■ Task directions
Below are the records; tally the lines in them that include the word "data" and reply with the number alone.

┌──

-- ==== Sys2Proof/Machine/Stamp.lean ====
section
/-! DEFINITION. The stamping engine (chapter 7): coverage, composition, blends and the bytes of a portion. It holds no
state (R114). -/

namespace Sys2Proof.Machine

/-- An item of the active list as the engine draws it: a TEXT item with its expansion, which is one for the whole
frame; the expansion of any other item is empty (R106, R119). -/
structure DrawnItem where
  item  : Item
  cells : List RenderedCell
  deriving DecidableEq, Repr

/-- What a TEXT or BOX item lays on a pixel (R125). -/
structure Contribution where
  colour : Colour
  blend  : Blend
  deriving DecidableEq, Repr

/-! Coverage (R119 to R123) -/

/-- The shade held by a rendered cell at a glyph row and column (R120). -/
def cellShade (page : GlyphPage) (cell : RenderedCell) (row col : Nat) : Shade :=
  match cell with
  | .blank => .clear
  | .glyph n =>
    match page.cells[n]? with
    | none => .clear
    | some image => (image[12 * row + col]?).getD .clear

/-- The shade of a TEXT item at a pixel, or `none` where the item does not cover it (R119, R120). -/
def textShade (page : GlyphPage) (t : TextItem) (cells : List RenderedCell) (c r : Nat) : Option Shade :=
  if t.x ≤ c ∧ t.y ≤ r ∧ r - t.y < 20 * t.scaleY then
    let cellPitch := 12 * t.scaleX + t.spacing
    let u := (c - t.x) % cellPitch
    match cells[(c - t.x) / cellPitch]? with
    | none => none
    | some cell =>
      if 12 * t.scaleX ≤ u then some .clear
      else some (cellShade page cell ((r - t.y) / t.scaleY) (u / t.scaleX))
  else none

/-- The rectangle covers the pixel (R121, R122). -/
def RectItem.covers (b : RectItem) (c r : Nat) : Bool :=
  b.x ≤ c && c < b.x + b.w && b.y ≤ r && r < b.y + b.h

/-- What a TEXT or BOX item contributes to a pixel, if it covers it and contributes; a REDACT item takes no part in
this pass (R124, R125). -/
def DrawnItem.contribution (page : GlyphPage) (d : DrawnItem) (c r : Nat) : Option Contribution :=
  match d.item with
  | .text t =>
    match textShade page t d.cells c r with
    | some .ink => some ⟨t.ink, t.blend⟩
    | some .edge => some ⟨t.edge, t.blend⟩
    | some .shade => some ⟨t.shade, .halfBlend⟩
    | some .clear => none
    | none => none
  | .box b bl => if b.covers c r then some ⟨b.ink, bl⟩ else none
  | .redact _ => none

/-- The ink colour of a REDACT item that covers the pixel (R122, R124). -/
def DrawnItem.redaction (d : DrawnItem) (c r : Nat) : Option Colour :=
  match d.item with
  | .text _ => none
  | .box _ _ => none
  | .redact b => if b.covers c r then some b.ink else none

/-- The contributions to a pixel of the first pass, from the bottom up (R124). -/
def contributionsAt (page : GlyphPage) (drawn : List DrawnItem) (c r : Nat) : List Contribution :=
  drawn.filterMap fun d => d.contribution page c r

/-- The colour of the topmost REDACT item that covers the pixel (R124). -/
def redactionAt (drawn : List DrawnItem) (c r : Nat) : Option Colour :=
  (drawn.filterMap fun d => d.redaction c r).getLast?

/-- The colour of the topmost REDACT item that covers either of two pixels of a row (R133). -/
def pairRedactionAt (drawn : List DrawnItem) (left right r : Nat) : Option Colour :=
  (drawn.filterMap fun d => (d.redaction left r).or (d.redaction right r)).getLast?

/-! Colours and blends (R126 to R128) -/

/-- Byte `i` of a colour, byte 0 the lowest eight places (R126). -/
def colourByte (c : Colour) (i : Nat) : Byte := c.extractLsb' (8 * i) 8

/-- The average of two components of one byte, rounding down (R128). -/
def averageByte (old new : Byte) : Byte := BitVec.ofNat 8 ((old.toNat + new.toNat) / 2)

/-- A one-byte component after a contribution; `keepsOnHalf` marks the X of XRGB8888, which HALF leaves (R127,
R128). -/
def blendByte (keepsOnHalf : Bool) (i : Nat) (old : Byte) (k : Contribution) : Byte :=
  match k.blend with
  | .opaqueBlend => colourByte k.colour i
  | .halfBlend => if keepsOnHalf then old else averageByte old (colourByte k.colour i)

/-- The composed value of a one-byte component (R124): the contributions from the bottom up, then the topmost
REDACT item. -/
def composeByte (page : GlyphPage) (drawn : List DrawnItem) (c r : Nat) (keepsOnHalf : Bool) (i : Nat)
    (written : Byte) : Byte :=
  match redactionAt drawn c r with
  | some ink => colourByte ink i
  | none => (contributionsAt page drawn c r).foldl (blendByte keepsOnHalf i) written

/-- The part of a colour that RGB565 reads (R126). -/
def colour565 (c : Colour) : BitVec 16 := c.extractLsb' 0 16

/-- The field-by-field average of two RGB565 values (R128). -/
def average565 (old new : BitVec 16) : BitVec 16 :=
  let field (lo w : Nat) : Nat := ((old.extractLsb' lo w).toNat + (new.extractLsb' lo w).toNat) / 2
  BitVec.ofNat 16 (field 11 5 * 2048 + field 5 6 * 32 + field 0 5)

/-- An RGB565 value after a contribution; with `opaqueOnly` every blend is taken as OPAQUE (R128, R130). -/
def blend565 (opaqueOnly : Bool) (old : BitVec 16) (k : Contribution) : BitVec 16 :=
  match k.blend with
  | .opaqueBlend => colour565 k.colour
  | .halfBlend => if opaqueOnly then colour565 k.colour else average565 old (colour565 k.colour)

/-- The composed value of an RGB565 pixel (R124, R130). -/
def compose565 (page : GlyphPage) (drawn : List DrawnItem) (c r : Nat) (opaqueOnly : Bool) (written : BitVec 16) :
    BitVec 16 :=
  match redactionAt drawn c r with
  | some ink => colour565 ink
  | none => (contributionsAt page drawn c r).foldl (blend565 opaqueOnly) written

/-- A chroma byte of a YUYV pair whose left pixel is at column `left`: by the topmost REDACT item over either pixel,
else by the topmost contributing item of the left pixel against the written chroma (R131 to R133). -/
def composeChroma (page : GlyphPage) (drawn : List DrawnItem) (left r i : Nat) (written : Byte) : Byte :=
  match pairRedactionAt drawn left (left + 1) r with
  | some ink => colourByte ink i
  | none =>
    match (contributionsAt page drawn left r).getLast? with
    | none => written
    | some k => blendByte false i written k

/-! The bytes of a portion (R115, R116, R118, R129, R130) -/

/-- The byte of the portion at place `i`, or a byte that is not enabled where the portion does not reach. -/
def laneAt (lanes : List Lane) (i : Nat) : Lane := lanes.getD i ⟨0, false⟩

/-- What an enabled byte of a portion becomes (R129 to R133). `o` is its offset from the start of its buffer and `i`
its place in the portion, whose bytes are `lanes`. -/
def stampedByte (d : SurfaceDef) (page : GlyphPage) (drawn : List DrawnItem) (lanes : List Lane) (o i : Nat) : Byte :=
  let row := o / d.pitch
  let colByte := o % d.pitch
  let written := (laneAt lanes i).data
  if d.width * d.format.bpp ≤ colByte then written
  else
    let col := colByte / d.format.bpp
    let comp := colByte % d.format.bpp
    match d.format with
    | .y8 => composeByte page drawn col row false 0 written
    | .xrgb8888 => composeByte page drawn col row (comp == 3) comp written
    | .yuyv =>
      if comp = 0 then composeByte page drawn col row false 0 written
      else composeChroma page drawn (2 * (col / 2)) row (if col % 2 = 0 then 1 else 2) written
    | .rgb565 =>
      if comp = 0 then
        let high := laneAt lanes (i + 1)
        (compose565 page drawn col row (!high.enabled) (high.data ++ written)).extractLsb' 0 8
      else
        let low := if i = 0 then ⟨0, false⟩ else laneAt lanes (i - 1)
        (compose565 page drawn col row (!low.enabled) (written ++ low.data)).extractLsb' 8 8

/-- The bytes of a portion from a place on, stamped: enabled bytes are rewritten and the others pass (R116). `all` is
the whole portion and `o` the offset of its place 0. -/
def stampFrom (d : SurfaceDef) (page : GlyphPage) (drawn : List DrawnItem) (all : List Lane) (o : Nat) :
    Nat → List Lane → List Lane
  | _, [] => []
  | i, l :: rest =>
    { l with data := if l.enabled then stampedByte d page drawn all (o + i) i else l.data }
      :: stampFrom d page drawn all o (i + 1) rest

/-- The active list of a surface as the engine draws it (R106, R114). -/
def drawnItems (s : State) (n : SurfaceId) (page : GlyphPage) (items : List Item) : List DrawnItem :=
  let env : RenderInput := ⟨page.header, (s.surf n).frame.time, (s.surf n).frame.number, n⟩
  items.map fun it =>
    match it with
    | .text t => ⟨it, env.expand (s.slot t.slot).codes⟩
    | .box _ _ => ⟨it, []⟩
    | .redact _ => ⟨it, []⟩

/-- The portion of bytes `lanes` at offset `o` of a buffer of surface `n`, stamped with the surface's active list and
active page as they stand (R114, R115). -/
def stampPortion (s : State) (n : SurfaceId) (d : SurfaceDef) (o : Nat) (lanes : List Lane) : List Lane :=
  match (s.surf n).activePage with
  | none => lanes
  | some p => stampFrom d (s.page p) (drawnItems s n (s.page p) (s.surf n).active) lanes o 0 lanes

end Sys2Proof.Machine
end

└──

■ Result below
4